I am a Windows guy, so I wrote a Powershell script to retrieve a list of TOR exit nodes and write them to a file.  Then I use SPLUNK to pick up that file, index it, and extract the interesting fields to then use in other SPLUNK dashboards/reports/whatever.

--------------------------------------------

automated task:

program/script: powershell.exe
Add arguments: -file "C:\SplunkInput\Scripts\Get-TorExitNodeList.ps1" -NoProfile
Start in: C:\SplunkInput\Scripts\

---------------------------------

POSH Script:

<#

.SYNOPSIS



            Gets the list of tor exit nodes from the TOR project, put them in a file







            .DESCRIPTION



            Gets the list of tor exit nodes from the TOR project, put them in a file for other use (like SPLUNK). 
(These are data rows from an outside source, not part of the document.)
-- ==== Sys2Proof/Tests/Slice0.lean ====
section
/-! SUPPORT. The author's own tests, one step each, and for every statement with hypotheses a witness that meets them.

Where a test has an expected value, it is the spec's: a word is written out from the encoding of its row
(30_encoding.md), a result is a line of 95_test_vectors.md, both named at the test. -/

namespace Sys2Proof.Tests

open Sys2Proof Sys2Proof.Machine

/-! ## States -/

/-- The start state of 95_test_vectors.md: own address 1.1.5, listen set {1/2/3}, both buffers CLEAR, nothing queued. -/
def idle : State where
  mem := []
  ownAddr := 0x1105#16
  listen := (Vector.replicate 48 0#16).set 0 0x0A03#16
  listenCount := 1#6
  listenBcast := 0#1
  rxTimedOut := 0#1
  confSentOk := 0#1
  seq := .idle
  result := none
  rxq := []
  txlog := []
  env := []
  choices := 0

/-- `idle` with a telegram in IN from byte 0. -/
def tg (bytes : List Byte) : State := idle.fill .incoming 0 bytes

/-- `idle` at a position of the sequencer, with bytes queued. -/
def at_ (q : Seq) (rxq : List Byte) : State := (idle.setSeq q).setRxq rxq

/-- What a next state has on the result port. -/
def resultOf : Out → Option Result
  | .next t => t.result
  | .fault _ | .refused _ => none

/-- Why a command is refused. -/
def refusalOf : Out → Option Refusal
  | .refused r => some r
  | .next _ | .fault _ => none

/-- The first `n` bytes of IN in a next state. -/
def bytesOf (n : Nat) : Out → List Byte
  | .next t => t.bytesFrom .incoming 0 n
  | .fault _ | .refused _ => []

/-- SEQ and the channel of a next state. -/
def channelOf : Out → Option (Seq × List Byte × List Byte)
  | .next t => some (t.seq, t.rxq, t.txlog)
  | .fault _ | .refused _ => none

/-- A command word: OP, SEL, operand bytes, zeros. -/
def cmd (op sel : Byte) (operands : List Byte) : List Byte :=
  [op, sel] ++ operands ++ List.replicate (14 - operands.length) 0x00#8

/-! ## WellFormed refuses each ill-formed term -/

/-- A tag that is not the last cannot name byte 22 (R88). -/
theorem test_wellFormed_tagContinue_high :
    (Instr.txTagContinue 22#6).wellFormed = false ∧ (Instr.txTagContinue 21#6).wellFormed = true := by decide

/-- A last byte cannot be byte 6 (R88). -/
theorem test_wellFormed_tagEnd_low :
    (Instr.txTagEnd 6#6).wellFormed = false ∧ (Instr.txTagEnd 7#6).wellFormed = true := by decide

/-- A last byte cannot be byte 23 (R88). -/
theorem test_wellFormed_tagEnd_high :
    (Instr.txTagEnd 23#6).wellFormed = false ∧ (Instr.txTagEnd 22#6).wellFormed = true := by decide

/-! ## Decoding: a word for every row -/

/-- Rows 0x00 to 0x0F of R91. -/
theorem test_decode_codec_low : ∀ p ∈ [
    (cmd 0x00#8 0x01#8 [], (.clear .reply : Instr)),
    (cmd 0x01#8 0x00#8 [0x16#8], (.getByte .incoming 22#5 : Instr)),
    (cmd 0x02#8 0x01#8 [0xE5#8, 0x0D#8], (.setByte .reply 5#5 0x6F#8 : Instr)),
    (cmd 0x03#8 0x00#8 [], (.getTotalLength .incoming : Instr)),
    (cmd 0x04#8 0x01#8 [0x10#8], (.setPayloadLength .reply 16#5 : Instr)),
    (cmd 0x05#8 0x00#8 [], (.getPayloadLength .incoming : Instr)),
    (cmd 0x06#8 0x01#8 [0x01#8], (.setRepeated .reply 1#1 : Instr)),
    (cmd 0x07#8 0x00#8 [], (.isRepeated .incoming : Instr)),
    (cmd 0x08#8 0x00#8 [0x02#8], (.setPriority .incoming 0b10#2 : Instr)),
    (cmd 0x09#8 0x01#8 [], (.getPriority .reply : Instr)),
    (cmd 0x0A#8 0x00#8 [0x21#8, 0x64#8], (.setSourceAddress .incoming 1#4 2#4 100#8 : Instr)),
    (cmd 0x0B#8 0x00#8 [], (.getSourceAddress .incoming : Instr)),
    (cmd 0x0C#8 0x01#8 [0x23#8, 0x0A#8], (.setTargetGroup .reply 3#5 1#3 10#8 : Instr)),
    (cmd 0x0D#8 0x00#8 [], (.getTargetGroup .incoming : Instr)),
    (cmd 0x0E#8 0x00#8 [0x0F#8, 0x01#8], (.setTargetIndividual .incoming 15#4 0#4 1#8 : Instr)),
    (cmd 0x0F#8 0x01#8 [], (.getTargetIndividual .reply : Instr))],
    decode .command p.1 = .ok p.2 := by decide

/-- Rows 0x10 to 0x20 of R91. -/
theorem test_decode_codec_high : ∀ p ∈ [
    (cmd 0x10#8 0x00#8 [0x01#8], (.setTargetType .incoming 1#1 : Instr)),
    (cmd 0x11#8 0x00#8 [], (.isTargetGroup .incoming : Instr)),
    (cmd 0x12#8 0x01#8 [0x06#8], (.setRoutingCounter .reply 6#3 : Instr)),
    (cmd 0x13#8 0x00#8 [], (.getRoutingCounter .incoming : Instr)),
    (cmd 0x14#8 0x00#8 [0x03#8], (.setCommType .incoming 0b11#2 : Instr)),
    (cmd 0x15#8 0x01#8 [], (.getCommType .reply : Instr)),
    (cmd 0x16#8 0x00#8 [0x09#8], (.setSequenceNumber .incoming 9#4 : Instr)),
    (cmd 0x17#8 0x00#8 [], (.getSequenceNumber .incoming : Instr)),
    (cmd 0x18#8 0x01#8 [0x02#8], (.setControlData .reply 0b10#2 : Instr)),
    (cmd 0x19#8 0x00#8 [], (.getControlData .incoming : Instr)),
    (cmd 0x1A#8 0x01#8 [0x02#8], (.setCommand .reply 0b0010#4 : Instr)),
    (cmd 0x1B#8 0x00#8 [], (.getCommand .incoming : Instr)),
    (cmd 0x1C#8 0x00#8 [0x15#8], (.setExtendedCommand .incoming 0b010101#6 : Instr)),
    (cmd 0x1D#8 0x01#8 [], (.getExtendedCommand .reply : Instr)),
    (cmd 0x1E#8 0x00#8 [0x21#8], (.setFirstDataByte .incoming 0b100001#6 : Instr)),
    (cmd 0x1F#8 0x00#8 [], (.getFirstDataByte .incoming : Instr)),
    (cmd 0x20#8 0x01#8 [], (.decodeAppCommand .reply : Instr))],
    decode .command p.1 = .ok p.2 := by decide

/-- Rows 0x21 to 0x24 of R91. -/
theorem test_decode_checksum : ∀ p ∈ [
    (cmd 0x21#8 0x00#8 [], (.calcChecksum .incoming : Instr)),
    (cmd 0x22#8 0x01#8 [], (.createChecksum .reply : Instr)),
    (cmd 0x23#8 0x00#8 [], (.verifyChecksum .incoming : Instr)),
    (cmd 0x24#8 0x01#8 [], (.getChecksum .reply : Instr))],
    decode .command p.1 = .ok p.2 := by decide

/-- Rows 0x25 to 0x2F of R91. -/
theorem test_decode_datapoint : ∀ p ∈ [
    (cmd 0x25#8 0x00#8 [], (.getBool .incoming : Instr)),
    (cmd 0x26#8 0x01#8 [0xC8#8], (.set1ByteInt .reply 0xC8#8 : Instr)),
    (cmd 0x27#8 0x00#8 [], (.get1ByteInt .incoming : Instr)),
    (cmd 0x28#8 0x01#8 [0x00#8, 0x00#8, 0x2F#8, 0x44#8], (.set2ByteFloat .reply 0x442F0000#32 : Instr)),
    (cmd 0x29#8 0x00#8 [], (.get2ByteFloat .incoming : Instr)),
    (cmd 0x2A#8 0x00#8 [0x01#8, 0x00#8, 0xAC#8, 0x41#8], (.set4ByteFloat .incoming 0x41AC0001#32 : Instr)),
    (cmd 0x2B#8 0x01#8 [], (.get4ByteFloat .reply : Instr)),
    (cmd 0x2C#8 0x01#8 [0x48#8, 0x45#8, 0x4C#8, 0x4C#8, 0x4F#8, 0x00#8, 0x00#8, 0x00#8, 0x00#8, 0x00#8, 0x00#8, 0x00#8, 0x00#8, 0x21#8], (.set14ByteText .reply #v[0x48#8, 0x45#8, 0x4C#8, 0x4C#8, 0x4F#8, 0#8, 0#8, 0#8, 0#8, 0#8, 0#8, 0#8, 0#8, 0x21#8] : Instr)),
    (cmd 0x2D#8 0x00#8 [], (.get14ByteText .incoming : Instr)),
    (cmd 0x2E#8 0x00#8 [0x73#8, 0x5E#8, 0x01#8], (.setTime .incoming 3#3 14#5 30#6 5#6 : Instr)),
    (cmd 0x2F#8 0x01#8 [], (.getTime .reply : Instr))],
    decode .command p.1 = .ok p.2 := by decide

/-- Rows 0x30 to 0x3F of R91. -/
theorem test_decode_framer_session : ∀ p ∈ [
    (cmd 0x30#8 0x00#8 [0x9C#8], (.isFrameStart 0x9C#8 : Instr)),
    (cmd 0x31#8 0x00#8 [0x03#8], (.classifyByte 0x03#8 : Instr)),
    (cmd 0x32#8 0x00#8 [], (.readByteTimeout : Instr)),
    (cmd 0x33#8 0x01#8 [], (.sendFrame .reply : Instr)),
    (cmd 0x34#8 0x00#8 [], (.sendAck : Instr)),
    (cmd 0x35#8 0x00#8 [], (.sendNotAddressed : Instr)),
    (cmd 0x36#8 0x00#8 [], (.pollEvent : Instr)),
    (cmd 0x37#8 0x00#8 [], (.getRxStatus : Instr)),
    (cmd 0x38#8 0x00#8 [0x21#8, 0x64#8], (.setOwnAddress 1#4 2#4 100#8 : Instr)),
    (cmd 0x39#8 0x00#8 [], (.getOwnAddress : Instr)),
    (cmd 0x3A#8 0x00#8 [0x41#8, 0x03#8], (.addListenGroup 1#5 2#3 3#8 : Instr)),
    (cmd 0x3B#8 0x00#8 [0xFF#8, 0xFF#8], (.isListeningGroup 31#5 7#3 255#8 : Instr)),
    (cmd 0x3C#8 0x00#8 [], (.getListenCount : Instr)),
    (cmd 0x3D#8 0x00#8 [0x01#8], (.setListenBroadcast 1#1 : Instr)),
    (cmd 0x3E#8 0x00#8 [], (.getListenBroadcast : Instr)),
    (cmd 0x3F#8 0x01#8 [], (.isOfInterest .reply : Instr))],
    decode .command p.1 = .ok p.2 := by decide

/-- The rows of R87, bit by bit: start mask 10rp pp.. of R71, the reset indication and the confirmations. -/
theorem test_decode_receive : ∀ p ∈ [
    (0b10110100#8, Instr.rxFrameStart 1#1 0b01#2),
    (0b10010000#8, Instr.rxFrameStart 0#1 0b00#2),
    (0b00000011#8, Instr.rxResetIndication),
    (0b10001011#8, Instr.rxPositiveConfirmation),
    (0b00001011#8, Instr.rxNegativeConfirmation)],
    decode .receive [p.1] = .ok p.2 := by decide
            Will by default write to "C:\SplunkInput\TorExitNode\TorExitNode.txt"



         



            .EXAMPLE



           ./Get-TorExitNodeList.ps1







            .NOTES



            I recommend you run this as a scheduled task, every 5 min or so, as the list changes often.

            I recommend you use a SPLUNK forwarder to take this file and index it.

            Created by Bryan Loveless

            Bryan.Loveless@gmail.com

            July 2016



#>





#cleanup the old log files
remove-item C:\SplunkInput\TorExitNode\TorExitNode*.txt

#get the current date/time to create a new file
$now = (Get-Date).ToString("s").Replace(":","-")
$file = "C:\SplunkInput\TorExitNode\TorExitNode" + $now + ".txt"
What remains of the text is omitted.